_WORK ITEM_
Scan the entries below, and for each line that includes the word "refreshMay", make a copy.

***

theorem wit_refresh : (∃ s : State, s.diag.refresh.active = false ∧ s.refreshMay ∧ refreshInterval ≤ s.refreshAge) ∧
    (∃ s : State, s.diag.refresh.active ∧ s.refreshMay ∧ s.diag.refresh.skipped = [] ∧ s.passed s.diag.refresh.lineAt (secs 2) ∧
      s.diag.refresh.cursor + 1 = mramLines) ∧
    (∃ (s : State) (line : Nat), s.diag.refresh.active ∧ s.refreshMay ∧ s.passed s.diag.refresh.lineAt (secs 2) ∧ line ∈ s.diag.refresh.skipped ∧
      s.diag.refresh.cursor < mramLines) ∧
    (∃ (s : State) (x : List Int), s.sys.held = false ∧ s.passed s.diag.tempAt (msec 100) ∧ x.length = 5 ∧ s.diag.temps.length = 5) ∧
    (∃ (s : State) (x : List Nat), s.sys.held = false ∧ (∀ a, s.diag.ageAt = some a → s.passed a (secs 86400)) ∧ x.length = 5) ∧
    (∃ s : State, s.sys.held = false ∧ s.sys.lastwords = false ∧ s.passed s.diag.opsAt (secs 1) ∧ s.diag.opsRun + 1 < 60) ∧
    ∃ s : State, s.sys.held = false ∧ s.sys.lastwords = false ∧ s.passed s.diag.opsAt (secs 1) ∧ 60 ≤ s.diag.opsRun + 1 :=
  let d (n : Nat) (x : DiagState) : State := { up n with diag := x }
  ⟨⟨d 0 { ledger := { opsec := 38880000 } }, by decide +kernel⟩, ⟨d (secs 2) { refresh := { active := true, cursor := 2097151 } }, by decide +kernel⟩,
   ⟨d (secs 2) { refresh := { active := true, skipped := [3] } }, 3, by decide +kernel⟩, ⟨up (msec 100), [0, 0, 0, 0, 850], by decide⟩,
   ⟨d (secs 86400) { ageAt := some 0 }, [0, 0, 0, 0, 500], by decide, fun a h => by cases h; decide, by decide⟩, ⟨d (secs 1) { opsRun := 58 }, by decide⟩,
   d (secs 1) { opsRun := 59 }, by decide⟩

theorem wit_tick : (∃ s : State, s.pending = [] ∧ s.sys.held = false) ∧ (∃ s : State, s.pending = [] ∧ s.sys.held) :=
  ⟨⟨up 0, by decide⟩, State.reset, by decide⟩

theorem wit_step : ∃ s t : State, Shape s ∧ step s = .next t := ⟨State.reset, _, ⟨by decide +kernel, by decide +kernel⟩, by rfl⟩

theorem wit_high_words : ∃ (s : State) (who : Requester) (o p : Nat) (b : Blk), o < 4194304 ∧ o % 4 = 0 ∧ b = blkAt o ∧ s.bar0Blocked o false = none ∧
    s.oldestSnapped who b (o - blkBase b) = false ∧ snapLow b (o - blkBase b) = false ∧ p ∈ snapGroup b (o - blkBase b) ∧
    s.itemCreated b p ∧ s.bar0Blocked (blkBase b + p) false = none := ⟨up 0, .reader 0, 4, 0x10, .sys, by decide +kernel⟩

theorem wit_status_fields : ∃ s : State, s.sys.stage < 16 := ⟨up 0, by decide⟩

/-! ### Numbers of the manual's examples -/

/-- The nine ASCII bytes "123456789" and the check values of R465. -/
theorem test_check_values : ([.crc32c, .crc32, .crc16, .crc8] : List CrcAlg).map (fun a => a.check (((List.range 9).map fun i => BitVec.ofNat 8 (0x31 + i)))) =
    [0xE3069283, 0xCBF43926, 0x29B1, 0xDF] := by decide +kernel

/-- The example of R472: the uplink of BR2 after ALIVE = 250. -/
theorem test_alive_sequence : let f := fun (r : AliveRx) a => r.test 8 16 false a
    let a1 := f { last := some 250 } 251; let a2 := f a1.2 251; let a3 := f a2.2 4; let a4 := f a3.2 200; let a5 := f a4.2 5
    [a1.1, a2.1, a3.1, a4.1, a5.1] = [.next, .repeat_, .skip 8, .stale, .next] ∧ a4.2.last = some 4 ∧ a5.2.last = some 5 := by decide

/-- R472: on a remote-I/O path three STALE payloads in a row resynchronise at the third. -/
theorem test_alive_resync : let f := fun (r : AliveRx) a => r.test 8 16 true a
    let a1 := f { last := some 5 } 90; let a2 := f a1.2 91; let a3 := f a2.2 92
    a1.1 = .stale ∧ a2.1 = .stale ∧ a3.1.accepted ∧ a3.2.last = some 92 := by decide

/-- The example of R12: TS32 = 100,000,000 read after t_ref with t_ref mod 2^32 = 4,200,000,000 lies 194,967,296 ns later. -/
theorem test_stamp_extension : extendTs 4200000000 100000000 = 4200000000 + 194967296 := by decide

***

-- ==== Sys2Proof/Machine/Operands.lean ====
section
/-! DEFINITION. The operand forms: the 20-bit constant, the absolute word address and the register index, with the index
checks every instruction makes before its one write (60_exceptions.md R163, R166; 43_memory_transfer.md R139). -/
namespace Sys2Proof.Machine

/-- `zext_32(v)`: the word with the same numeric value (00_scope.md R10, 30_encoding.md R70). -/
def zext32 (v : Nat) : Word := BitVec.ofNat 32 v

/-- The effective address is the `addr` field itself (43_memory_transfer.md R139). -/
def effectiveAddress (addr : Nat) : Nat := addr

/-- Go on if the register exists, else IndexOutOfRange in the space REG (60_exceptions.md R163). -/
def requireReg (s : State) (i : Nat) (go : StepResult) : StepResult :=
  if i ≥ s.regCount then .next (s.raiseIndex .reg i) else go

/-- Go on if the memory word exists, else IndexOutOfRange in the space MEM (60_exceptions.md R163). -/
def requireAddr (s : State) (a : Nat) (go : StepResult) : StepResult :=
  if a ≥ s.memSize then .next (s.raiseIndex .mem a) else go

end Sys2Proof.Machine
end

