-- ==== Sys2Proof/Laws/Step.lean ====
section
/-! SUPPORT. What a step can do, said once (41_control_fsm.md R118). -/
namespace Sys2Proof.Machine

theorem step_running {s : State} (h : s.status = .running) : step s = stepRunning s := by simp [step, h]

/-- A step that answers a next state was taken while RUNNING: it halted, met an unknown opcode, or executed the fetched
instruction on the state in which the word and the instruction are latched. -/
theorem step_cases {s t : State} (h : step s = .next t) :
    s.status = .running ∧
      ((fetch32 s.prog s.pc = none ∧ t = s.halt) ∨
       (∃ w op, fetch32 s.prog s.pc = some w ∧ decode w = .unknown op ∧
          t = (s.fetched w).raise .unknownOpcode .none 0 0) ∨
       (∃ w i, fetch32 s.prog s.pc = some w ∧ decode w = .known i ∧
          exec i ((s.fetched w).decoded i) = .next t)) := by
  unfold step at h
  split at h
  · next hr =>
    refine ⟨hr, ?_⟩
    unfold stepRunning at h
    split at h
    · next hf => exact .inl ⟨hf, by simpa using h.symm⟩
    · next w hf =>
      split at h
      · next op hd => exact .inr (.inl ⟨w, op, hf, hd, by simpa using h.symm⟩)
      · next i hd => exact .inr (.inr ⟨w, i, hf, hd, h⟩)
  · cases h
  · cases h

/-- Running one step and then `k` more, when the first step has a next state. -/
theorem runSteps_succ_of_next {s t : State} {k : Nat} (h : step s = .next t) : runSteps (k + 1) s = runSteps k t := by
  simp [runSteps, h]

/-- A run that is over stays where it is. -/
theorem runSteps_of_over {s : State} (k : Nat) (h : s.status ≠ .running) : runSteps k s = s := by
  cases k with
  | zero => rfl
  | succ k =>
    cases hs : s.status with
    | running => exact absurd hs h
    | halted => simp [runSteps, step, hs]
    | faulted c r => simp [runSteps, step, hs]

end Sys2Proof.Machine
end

***

_SOLUTION TO THE PROBLEM_
theorem wit_refresh : (∃ s : State, s.diag.refresh.active = false ∧ s.refreshMay ∧ refreshInterval ≤ s.refreshAge) ∧
    (∃ s : State, s.diag.refresh.active ∧ s.refreshMay ∧ s.diag.refresh.skipped = [] ∧ s.passed s.diag.refresh.lineAt (secs 2) ∧
    (∃ (s : State) (line : Nat), s.diag.refresh.active ∧ s.refreshMay ∧ s.passed s.diag.refresh.lineAt (secs 2) ∧ line ∈ s.diag.refresh.skipped ∧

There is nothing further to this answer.